Work instructions> Looking at the listing below, retype exactly the lines starting at the one containing "i b) (i + 1) t" and ending at the one containing "the handshake -/", both included, and nothing else.

╔══

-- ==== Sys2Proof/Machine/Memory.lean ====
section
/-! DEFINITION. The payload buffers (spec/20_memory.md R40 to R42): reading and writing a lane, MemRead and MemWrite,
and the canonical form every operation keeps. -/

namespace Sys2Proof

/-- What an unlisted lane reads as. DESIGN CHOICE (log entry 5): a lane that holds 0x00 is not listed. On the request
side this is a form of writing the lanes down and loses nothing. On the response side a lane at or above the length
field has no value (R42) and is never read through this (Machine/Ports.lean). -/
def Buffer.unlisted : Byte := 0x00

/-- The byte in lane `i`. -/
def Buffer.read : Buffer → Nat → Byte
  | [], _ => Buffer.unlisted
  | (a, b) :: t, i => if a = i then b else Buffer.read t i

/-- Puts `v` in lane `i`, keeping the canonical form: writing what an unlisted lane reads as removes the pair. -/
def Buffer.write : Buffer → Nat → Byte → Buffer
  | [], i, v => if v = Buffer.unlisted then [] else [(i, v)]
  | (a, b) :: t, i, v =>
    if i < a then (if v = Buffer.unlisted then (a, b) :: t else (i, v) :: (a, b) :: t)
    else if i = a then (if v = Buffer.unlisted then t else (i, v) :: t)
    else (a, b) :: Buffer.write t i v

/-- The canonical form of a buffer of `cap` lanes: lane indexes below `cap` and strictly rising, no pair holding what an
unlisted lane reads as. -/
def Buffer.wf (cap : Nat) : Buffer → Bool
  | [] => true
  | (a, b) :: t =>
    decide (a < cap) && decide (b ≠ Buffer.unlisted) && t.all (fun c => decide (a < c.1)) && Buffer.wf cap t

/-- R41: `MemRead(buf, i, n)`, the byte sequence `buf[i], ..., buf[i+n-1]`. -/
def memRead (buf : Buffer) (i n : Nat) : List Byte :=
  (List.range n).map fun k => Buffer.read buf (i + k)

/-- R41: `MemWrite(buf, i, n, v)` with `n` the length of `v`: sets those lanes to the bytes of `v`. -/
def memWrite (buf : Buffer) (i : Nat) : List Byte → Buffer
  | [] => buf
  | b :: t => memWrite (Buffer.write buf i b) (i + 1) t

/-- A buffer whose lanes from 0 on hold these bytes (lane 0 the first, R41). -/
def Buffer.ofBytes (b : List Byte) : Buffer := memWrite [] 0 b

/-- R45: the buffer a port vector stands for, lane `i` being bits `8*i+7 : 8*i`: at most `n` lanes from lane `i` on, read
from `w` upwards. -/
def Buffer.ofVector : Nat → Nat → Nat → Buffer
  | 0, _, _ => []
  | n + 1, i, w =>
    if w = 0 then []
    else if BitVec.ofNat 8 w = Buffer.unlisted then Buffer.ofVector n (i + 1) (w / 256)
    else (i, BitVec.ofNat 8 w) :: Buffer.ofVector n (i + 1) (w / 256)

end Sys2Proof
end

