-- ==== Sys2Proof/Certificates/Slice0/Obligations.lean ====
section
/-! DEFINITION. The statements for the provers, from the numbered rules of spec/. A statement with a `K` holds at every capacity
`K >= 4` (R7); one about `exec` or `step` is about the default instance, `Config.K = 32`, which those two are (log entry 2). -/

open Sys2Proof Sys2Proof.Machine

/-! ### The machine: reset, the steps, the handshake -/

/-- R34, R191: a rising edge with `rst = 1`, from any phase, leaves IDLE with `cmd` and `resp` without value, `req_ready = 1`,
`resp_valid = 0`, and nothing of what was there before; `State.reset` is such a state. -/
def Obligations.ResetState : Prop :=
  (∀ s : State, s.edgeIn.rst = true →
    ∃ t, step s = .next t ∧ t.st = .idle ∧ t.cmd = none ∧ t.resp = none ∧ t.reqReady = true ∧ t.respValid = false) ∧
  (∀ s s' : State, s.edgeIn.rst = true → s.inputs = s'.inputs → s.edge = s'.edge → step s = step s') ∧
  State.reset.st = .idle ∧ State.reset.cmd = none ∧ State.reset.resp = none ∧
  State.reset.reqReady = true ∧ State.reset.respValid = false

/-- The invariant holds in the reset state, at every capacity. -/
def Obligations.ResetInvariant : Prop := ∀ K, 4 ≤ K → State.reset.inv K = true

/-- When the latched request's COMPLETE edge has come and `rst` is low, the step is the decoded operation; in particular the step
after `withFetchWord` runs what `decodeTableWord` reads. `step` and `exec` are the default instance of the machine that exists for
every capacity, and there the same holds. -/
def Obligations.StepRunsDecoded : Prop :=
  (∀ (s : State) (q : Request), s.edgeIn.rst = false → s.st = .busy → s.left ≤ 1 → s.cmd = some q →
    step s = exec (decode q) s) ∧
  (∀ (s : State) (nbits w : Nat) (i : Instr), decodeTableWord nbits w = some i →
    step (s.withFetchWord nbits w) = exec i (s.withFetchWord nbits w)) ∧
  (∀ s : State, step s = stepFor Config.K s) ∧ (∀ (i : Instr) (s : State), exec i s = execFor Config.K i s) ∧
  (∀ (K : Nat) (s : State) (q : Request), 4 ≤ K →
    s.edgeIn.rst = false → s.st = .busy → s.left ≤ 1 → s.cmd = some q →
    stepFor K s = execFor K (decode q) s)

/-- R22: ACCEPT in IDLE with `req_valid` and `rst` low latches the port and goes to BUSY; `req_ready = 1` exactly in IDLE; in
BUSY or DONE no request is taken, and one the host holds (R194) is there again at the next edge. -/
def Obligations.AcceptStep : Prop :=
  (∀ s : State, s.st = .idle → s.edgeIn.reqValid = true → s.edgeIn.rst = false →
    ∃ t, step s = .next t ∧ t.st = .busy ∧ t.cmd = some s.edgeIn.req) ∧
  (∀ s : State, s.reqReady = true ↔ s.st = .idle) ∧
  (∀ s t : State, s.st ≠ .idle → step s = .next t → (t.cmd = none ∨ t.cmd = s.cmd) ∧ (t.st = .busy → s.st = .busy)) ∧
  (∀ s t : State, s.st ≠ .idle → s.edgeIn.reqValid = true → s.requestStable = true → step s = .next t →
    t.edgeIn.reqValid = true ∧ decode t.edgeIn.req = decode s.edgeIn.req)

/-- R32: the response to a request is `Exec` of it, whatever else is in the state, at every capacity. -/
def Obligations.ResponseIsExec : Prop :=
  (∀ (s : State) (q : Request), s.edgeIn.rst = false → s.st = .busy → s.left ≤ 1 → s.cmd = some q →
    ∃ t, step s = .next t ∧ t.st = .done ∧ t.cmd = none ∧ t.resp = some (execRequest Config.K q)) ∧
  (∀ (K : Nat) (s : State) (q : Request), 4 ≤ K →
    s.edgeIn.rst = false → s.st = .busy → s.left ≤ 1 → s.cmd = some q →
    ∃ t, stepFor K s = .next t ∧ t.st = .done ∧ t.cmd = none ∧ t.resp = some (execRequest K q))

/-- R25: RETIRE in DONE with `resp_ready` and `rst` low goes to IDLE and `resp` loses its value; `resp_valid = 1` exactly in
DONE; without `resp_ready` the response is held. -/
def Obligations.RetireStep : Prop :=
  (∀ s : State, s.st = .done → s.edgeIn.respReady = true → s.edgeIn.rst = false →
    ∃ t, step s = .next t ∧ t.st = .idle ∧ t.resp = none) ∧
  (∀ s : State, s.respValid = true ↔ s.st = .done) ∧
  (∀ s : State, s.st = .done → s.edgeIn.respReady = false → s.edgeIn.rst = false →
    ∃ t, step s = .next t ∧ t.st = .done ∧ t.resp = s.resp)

╚══
╔══

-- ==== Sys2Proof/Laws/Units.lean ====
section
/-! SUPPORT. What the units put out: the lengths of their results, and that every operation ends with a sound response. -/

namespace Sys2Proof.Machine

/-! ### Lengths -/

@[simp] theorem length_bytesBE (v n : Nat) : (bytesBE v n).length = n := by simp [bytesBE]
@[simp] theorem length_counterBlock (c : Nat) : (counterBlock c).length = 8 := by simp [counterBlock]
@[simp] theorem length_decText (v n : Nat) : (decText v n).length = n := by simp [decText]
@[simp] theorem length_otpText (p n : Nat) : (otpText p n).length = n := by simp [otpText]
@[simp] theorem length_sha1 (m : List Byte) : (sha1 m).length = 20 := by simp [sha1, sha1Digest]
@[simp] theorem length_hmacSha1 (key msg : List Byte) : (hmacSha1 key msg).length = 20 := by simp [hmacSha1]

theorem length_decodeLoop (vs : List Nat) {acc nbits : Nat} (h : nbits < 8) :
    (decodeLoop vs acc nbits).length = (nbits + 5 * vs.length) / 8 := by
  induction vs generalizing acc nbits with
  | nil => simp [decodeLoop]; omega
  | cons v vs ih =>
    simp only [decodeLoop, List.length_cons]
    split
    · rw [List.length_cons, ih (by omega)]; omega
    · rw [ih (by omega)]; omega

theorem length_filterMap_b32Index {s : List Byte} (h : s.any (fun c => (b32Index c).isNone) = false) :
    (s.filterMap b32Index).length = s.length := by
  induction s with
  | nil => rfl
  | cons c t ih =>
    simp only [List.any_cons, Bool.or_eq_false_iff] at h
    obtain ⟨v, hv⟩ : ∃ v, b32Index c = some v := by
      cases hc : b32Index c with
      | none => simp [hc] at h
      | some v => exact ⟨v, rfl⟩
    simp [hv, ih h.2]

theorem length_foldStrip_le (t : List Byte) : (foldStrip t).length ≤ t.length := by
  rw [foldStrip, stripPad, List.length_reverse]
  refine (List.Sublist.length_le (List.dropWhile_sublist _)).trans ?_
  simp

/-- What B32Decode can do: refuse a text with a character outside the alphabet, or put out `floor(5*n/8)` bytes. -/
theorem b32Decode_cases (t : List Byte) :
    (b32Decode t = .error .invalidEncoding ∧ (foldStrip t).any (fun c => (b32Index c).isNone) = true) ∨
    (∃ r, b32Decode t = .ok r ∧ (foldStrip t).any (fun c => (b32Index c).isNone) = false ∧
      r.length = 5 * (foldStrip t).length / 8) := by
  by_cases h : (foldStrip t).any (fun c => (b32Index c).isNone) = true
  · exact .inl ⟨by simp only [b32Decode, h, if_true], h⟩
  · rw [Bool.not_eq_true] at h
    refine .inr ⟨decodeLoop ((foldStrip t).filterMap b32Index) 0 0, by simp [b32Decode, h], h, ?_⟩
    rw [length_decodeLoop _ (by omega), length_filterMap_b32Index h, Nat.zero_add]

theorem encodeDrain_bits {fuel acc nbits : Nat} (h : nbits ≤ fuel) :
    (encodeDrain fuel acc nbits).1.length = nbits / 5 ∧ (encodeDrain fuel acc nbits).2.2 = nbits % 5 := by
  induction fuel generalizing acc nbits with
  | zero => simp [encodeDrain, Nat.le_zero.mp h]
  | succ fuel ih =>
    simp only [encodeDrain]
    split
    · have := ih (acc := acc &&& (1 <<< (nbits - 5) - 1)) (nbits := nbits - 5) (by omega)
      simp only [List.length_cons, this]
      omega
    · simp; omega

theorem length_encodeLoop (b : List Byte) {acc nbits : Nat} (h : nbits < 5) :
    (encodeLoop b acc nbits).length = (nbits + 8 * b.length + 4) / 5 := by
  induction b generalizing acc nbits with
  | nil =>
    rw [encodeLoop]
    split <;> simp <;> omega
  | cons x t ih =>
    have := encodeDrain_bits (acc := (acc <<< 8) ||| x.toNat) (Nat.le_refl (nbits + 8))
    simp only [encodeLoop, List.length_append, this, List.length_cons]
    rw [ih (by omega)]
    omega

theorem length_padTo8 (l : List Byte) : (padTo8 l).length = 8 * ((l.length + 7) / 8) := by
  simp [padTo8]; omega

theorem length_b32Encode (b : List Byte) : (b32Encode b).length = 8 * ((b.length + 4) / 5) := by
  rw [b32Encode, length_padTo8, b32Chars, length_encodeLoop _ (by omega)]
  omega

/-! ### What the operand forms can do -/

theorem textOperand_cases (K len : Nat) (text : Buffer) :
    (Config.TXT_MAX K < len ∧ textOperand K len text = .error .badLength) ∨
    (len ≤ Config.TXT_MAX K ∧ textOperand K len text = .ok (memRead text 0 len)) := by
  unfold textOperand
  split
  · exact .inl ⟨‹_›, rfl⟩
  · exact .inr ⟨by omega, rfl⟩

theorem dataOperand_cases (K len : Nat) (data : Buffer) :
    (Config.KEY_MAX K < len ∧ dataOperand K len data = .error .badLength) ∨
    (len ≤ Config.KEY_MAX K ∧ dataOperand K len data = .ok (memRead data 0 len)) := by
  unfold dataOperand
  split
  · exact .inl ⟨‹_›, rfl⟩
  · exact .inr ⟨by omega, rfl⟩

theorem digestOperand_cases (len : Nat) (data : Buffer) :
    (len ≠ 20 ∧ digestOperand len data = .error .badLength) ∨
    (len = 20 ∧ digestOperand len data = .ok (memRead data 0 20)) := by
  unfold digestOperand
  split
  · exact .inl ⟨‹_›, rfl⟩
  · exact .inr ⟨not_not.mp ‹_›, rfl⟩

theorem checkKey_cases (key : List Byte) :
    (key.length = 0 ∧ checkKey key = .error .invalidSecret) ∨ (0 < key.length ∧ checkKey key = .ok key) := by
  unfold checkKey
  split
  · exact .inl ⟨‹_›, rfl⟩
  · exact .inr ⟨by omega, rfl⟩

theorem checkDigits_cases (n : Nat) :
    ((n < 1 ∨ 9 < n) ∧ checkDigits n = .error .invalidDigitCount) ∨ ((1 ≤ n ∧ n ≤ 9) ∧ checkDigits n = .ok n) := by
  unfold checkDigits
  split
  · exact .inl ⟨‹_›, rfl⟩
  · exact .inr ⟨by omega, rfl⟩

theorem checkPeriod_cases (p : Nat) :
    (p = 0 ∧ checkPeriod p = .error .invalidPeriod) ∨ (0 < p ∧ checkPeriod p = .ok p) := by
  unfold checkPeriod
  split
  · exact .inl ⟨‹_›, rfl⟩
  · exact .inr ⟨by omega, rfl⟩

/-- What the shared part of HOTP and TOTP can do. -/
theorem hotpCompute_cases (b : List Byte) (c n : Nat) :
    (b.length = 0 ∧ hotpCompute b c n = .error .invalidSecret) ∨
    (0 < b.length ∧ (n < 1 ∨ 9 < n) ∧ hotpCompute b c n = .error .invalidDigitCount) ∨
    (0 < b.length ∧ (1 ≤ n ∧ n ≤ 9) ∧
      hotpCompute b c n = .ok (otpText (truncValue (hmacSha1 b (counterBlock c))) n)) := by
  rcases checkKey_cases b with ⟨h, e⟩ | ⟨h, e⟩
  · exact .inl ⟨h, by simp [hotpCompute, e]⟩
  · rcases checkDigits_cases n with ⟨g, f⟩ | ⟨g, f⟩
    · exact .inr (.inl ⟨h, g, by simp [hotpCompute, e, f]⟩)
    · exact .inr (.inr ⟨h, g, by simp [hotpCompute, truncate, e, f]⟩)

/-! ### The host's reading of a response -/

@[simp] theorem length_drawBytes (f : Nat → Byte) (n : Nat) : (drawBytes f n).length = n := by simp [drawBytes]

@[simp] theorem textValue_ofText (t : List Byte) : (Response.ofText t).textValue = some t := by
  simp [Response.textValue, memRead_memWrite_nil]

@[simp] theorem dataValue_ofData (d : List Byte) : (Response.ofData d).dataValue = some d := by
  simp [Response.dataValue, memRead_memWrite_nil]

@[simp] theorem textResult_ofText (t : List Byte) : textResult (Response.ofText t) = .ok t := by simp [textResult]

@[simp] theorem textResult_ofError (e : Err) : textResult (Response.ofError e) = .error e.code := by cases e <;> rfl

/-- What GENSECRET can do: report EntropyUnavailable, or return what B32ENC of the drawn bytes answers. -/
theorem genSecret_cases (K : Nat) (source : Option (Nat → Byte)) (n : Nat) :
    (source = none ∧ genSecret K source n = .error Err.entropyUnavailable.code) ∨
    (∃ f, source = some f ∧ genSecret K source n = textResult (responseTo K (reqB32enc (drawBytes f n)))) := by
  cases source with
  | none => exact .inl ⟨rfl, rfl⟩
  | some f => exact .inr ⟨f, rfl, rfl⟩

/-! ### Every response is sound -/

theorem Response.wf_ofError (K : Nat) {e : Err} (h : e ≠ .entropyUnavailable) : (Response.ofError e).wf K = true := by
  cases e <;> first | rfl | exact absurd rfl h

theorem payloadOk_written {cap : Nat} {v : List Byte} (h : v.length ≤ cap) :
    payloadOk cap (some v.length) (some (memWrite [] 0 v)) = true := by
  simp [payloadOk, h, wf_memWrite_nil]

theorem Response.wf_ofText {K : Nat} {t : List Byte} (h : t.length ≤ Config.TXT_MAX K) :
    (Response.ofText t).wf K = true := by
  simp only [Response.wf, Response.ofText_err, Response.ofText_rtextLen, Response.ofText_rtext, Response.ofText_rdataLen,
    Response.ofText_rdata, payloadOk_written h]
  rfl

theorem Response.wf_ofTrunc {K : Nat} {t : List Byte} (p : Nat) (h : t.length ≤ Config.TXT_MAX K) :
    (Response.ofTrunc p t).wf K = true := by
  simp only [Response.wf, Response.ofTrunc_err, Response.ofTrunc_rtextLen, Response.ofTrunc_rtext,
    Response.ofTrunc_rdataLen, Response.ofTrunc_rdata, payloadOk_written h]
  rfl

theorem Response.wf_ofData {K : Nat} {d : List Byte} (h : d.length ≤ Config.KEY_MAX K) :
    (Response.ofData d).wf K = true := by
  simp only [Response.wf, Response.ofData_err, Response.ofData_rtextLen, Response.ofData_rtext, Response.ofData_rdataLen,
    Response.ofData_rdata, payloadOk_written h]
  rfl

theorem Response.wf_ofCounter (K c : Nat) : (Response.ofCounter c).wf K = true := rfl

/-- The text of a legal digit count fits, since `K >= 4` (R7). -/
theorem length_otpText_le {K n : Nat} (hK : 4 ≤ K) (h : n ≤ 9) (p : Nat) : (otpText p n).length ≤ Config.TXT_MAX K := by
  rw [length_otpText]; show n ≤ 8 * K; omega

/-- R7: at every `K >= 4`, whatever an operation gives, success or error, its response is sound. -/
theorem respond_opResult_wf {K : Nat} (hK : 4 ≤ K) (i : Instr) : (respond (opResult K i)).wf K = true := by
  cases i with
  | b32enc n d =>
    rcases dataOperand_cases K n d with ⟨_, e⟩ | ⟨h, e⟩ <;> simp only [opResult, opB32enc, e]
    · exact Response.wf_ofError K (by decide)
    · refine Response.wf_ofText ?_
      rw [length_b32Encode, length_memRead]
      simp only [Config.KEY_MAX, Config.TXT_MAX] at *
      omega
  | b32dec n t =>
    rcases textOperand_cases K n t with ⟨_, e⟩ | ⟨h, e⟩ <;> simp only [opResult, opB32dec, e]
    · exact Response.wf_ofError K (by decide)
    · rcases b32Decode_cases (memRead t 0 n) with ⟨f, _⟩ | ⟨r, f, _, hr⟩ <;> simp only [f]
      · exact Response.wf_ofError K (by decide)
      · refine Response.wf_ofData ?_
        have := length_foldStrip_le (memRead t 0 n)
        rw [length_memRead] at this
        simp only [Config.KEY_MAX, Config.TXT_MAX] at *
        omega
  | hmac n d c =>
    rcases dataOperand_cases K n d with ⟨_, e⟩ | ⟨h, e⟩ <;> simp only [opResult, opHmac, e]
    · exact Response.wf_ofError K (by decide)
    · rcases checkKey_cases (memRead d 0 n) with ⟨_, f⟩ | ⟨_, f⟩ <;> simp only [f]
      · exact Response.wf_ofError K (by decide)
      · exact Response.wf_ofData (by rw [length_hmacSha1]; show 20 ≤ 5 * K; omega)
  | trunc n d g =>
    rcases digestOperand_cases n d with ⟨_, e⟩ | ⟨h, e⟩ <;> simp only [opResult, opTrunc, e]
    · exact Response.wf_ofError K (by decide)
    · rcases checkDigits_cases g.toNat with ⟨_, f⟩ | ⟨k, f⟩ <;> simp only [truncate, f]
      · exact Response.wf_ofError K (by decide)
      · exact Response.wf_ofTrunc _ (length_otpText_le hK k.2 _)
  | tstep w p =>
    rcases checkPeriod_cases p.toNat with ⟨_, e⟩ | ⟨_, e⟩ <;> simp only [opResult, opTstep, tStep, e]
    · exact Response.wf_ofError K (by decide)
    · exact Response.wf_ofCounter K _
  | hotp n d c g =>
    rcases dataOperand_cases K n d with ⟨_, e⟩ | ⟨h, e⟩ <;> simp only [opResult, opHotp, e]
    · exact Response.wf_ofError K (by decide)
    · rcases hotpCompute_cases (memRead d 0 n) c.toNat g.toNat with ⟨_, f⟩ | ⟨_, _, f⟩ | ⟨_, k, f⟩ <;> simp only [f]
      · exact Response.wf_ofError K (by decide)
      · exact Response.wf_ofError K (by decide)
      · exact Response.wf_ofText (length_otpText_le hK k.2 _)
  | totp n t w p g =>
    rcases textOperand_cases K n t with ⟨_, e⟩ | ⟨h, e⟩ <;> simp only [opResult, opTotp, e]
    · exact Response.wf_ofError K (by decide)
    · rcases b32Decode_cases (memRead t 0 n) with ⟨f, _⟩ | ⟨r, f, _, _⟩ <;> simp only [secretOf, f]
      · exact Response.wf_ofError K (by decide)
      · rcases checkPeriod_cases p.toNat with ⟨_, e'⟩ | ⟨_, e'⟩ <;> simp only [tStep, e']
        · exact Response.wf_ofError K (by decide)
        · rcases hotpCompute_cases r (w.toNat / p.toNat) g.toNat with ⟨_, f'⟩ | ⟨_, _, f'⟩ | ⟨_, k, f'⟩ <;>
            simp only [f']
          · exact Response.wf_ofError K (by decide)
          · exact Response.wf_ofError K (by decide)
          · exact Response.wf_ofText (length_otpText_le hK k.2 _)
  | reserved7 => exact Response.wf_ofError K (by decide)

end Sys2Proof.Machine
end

╚══

Final answer>
  | b :: t => memWrite (Buffer.write buf i b) (i + 1) t

/-- A buffer whose lanes from 0 on hold these bytes (lane 0 the first, R41). -/
def Buffer.ofBytes (b : List Byte) : Buffer := memWrite [] 0 b

/-- R45: the buffer a port vector stands for, lane `i` being bits `8*i+7 : 8*i`: at most `n` lanes from lane `i` on, read
from `w` upwards. -/
def Buffer.ofVector : Nat → Nat → Nat → Buffer
  | 0, _, _ => []
  | n + 1, i, w =>
    if w = 0 then []
    else if BitVec.ofNat 8 w = Buffer.unlisted then Buffer.ofVector n (i + 1) (w / 256)
    else (i, BitVec.ofNat 8 w) :: Buffer.ofVector n (i + 1) (w / 256)

end Sys2Proof
end

-- ==== Sys2Proof/Certificates/Slice0/Obligations.lean ====
section
/-! DEFINITION. The statements for the provers, from the numbered rules of spec/. A statement with a `K` holds at every capacity
`K >= 4` (R7); one about `exec` or `step` is about the default instance, `Config.K = 32`, which those two are (log entry 2). -/

open Sys2Proof Sys2Proof.Machine

/-! ### The machine: reset, the steps, the handshake -/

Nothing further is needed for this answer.